# viper 5901 install



## dod2ram (Jan 30, 2010)

I just recently purchased a viper 5901. Need help with installation on a 2000 Ford F250 superduty V10 gas engine. It has factory keyless entry. No factory alarm system.

any help will be appreciated.


----------



## lcurle (Oct 5, 2008)

About as simple as you can get:

12 VOLT CONSTANT YELLOW (+) and LIGHT GREEN/PURPLE (+) IGNITION SWITCH HARNESS 
STARTER RED/LIGHT BLUE (+) IGNITION SWITCH HARNESS 
STARTER 2 N/A 
IGNITION 1 RED/BLACK (+) (use the Larger of the 2 wires) IGNITION SWITCH HARNESS 
IGNITION 2 BLACK/LIGHT GREEN (+) IGNITION SWITCH HARNESS 
IGNITION 3 N/A 
ACCESSORY/HEATER BLOWER 1 GRAY/YELLOW (+) (use the Larger of the 2 wires) IGNITION SWITCH HARNESS 
ACCESSORY/HEATER BLOWER 2 N/A 
KEYSENSE N/A 
PARKING LIGHTS ( - ) N/A 
PARKING LIGHTS ( + ) BROWN (+) @ HEADLIGHT SWITCH 
POWER LOCK PINK/YELLOW (TYPE C) See NOTE *1 See NOTE *1 
POWER UNLOCK PINK/LIGHT GREEN (TYPE C) See NOTE *1 See NOTE *1 
LOCK MOTOR WIRE PINK/BLACK (+) IN DRIVERS KICK PANEL, at DOOR HARNESS 
DOOR TRIGGER BLACK/BLUE (+) Located in a GREY Molex plug, to the RIGHT of the Steering column 
DOMELIGHT SUPERVISION USE DOOR TRIGGER, Requires Part #775 Relay 
TRUNK RELEASE N/A 
SLIDING POWER DOOR N/A 
HORN DARK BLUE (-) @ STEERING COLUMN HARNESS 
TACH WHITE/PINK, See NOTE *2 @ the INSTRUMENT CLUSTER or PCM 
BRAKE LIGHT GREEN (+) @ SWITCH ABOVE BRAKE PEDAL 
FACTORY ALARM DISARM N/A 
ANTI-THEFT N/A 

NOTE *1 Vehicles with FACTORY KEYLESS ENTRY are a TYPE "B" Door locking system, wire are located in a GREY Molex plug on the RIGHT side of the Steering column, vehicles without FACTORY KEYLESS are a TYPE "C" Door locking system, when doing TYPE C Locks, use the DRIVERS side SWITCH when TESTING. Wires are located in the DRIVERS DOOR HARNESS. 
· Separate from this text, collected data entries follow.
/-- The access count (from R69 and R72; R75 is the spec's own inference from them): `WI × HJ` reads, as many writes, OOR exactly when `WI × HJ < 8 × W`, and
`1 + ceil(W/4)` words. -/
def Obligations.DrawSpriteAccessCount : Prop :=
  ∀ x0 y0 (w : BitVec 8) s, StoreAnswers s → (w.toNat + 3) / 4 ≤ s.cmdIn.tail.length →
    ∃ t, exec (.drawSprite x0 y0 w) s = .next t
      ∧ ((newEvents s t).filter isRead).length = inRangePixels x0 y0 w
      ∧ ((newEvents s t).filter fun e => !isRead e).length = inRangePixels x0 y0 w
      ∧ (t.status.oor = true ↔ s.status.oor = true ∨ inRangePixels x0 y0 w < 8 * w.toNat)
      ∧ t.cp = s.cp + (1 + (w.toNat + 3) / 4)

/-- The empty sprite, whole (R76): it is legal, and it is the header alone, no access, OOR as it was, `cp` advanced by 1. -/
def Obligations.EmptySpriteIsTheHeaderAlone : Prop :=
  ∀ x0 y0, decode (encode (.drawSprite x0 y0 0#8)) = .ok (.drawSprite x0 y0 0#8)
    ∧ ∀ s : State, ∃ t, exec (.drawSprite x0 y0 0#8) s = .next t
      ∧ { t with seq := s.seq } = { s with phase := .idle, cp := s.cp + 1, cmdIn := s.cmdIn.tail }

/-- A DRAW_SPRITE whose payload is short holds in mid-command (R77, R105): all presented words are taken, the columns
before the missing word are drawn and no other pixel has changed, and PSB stays there while nothing comes. -/
def Obligations.DrawSpriteHoldsForPayload : Prop :=
  ∀ x0 y0 (w : BitVec 8) s, StoreAnswers s → s.cmdIn.tail.length < (w.toNat + 3) / 4 →
    ∃ t, exec (.drawSprite x0 y0 w) s = .next t
      ∧ t.phase = .blit ∧ t.cmdIn = [] ∧ t.cp = s.cp + (1 + s.cmdIn.tail.length)
      ∧ t.seq.bi.toNat = 4 * s.cmdIn.tail.length ∧ t.seq.bj = 0#3
      ∧ (∀ x y, InSprite x0 y0 (4 * s.cmdIn.tail.length) x y →
          t.pixel x y = (spriteByte s.cmdIn.tail (x.toNat - x0.toNat)).getLsbD (y.toNat - y0.toNat))
      ∧ (∀ x y, ¬InSprite x0 y0 (4 * s.cmdIn.tail.length) x y → t.pixel x y = s.pixel x y)
      ∧ (s.inputs = [] → s.rst = false → s.outstanding = none → step t = .next t)

/-- When the payload is presented in two parts (R11, R77), PSB goes on from its hold exactly as if it had all been there
at once: the whole state is the same. -/
def Obligations.LatePayloadMakesNoDifference : Prop :=
  ∀ x0 y0 w (s t : State) more, StoreAnswers s → s.inputs = [] → s.rst = false → s.outstanding = none → s.cmdIn ≠ [] →
    exec (.drawSprite x0 y0 w) s = .next t → t.phase = .blit →
    step { t with cmdIn := more } = exec (.drawSprite x0 y0 w) { s with cmdIn := s.cmdIn ++ more }

/-- An illegal DRAW_SPRITE header, whole (R78): ILL is set, its payload taken and discarded, OOR unchanged, no stripe
access, `cp` advanced by `1 + ceil(W/4)`. While the payload is short PSB has taken what there is and waits for the rest,
with the same flags and no access. -/
def Obligations.IllegalBlitDiscardsItsPayload : Prop :=
  ∀ (cw : Word) s rest n, AtHeader s cw rest → cw.toNat / 2 ^ 28 = 5 → cw &&& 0xFF00C080#32 ≠ 0x50000000#32 →
    n = (cw.toNat / 2 ^ 16 % 256 + 3) / 4 →
    ∃ t, step s = .next t
      ∧ if n ≤ rest.length then
          { t with seq := s.seq } =
            { s with status := ⟨true, s.status.oor⟩, cp := s.cp + (1 + n), cmdIn := rest.drop n }
        else
          { t with seq := s.seq } =
            { s with
              status := ⟨true, s.status.oor⟩
              cp := s.cp + (1 + rest.length)
              cmdIn := []
              phase := .blit }

/-- When the payload of an illegal DRAW_SPRITE comes late (R77, R78), PSB goes on from its hold exactly as if it had all
been there at once, and once it is there all of it has been discarded with no access, OOR unchanged and `cp` advanced by
`1 + ceil(W/4)` in all. -/
def Obligations.LateDiscardMakesNoDifference : Prop :=
  ∀ (cw : Word) (s t : State) rest more n, AtHeader s cw rest → cw.toNat / 2 ^ 28 = 5 →
    cw &&& 0xFF00C080#32 ≠ 0x50000000#32 → n = (cw.toNat / 2 ^ 16 % 256 + 3) / 4 → rest.length < n →
    step s = .next t →
    step { t with cmdIn := more } = step { s with cmdIn := s.cmdIn ++ more }
      ∧ (n ≤ rest.length + more.length → ∃ u, step { t with cmdIn := more } = .next u
          ∧ { u with seq := s.seq } =
            { s with
              status := ⟨true, s.status.oor⟩
              cp := s.cp + (1 + n)
              cmdIn := more.drop (n - rest.length) })

/-- Unassigned opcodes, whole (R54): illegal whatever the other bits hold, length 1, no access, no response, ILL set. -/
def Obligations.UnassignedOpcodeOnlySetsIll : Prop :=
  ∀ cw : Word, cw.toNat / 2 ^ 28 = 0 ∨ 8 ≤ cw.toNat / 2 ^ 28 → OnlySetsIll cw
NOTE *2 On DIESELS the TACH wire is a WHITE/PINK located at the PCM (Powertrain Control Module) or at the Main Harness that runs on the inside of the firewall to the left of the brake pedal. For WAIT TO START LIGHT, do not use the wire in the vehicle, use the 5,10,15 or 20 Second PROGRAMMABLE Wait To Start Timmer on the Remote Starter.


----------



## dod2ram (Jan 30, 2010)

How do I wire in the 775 relay?


----------



## jaggerwild (May 21, 2007)

dod2ram said:


> How do I wire in the 775 relay?


what is a 775 relay? You mean a relay for what? I have a relay posting in the stickies on the front of the forum also here's a link for relays too.

http://www.the12volt.com/relays/relays.asp


----------



## lcurle (Oct 5, 2008)

just a standard 3040 relay


----------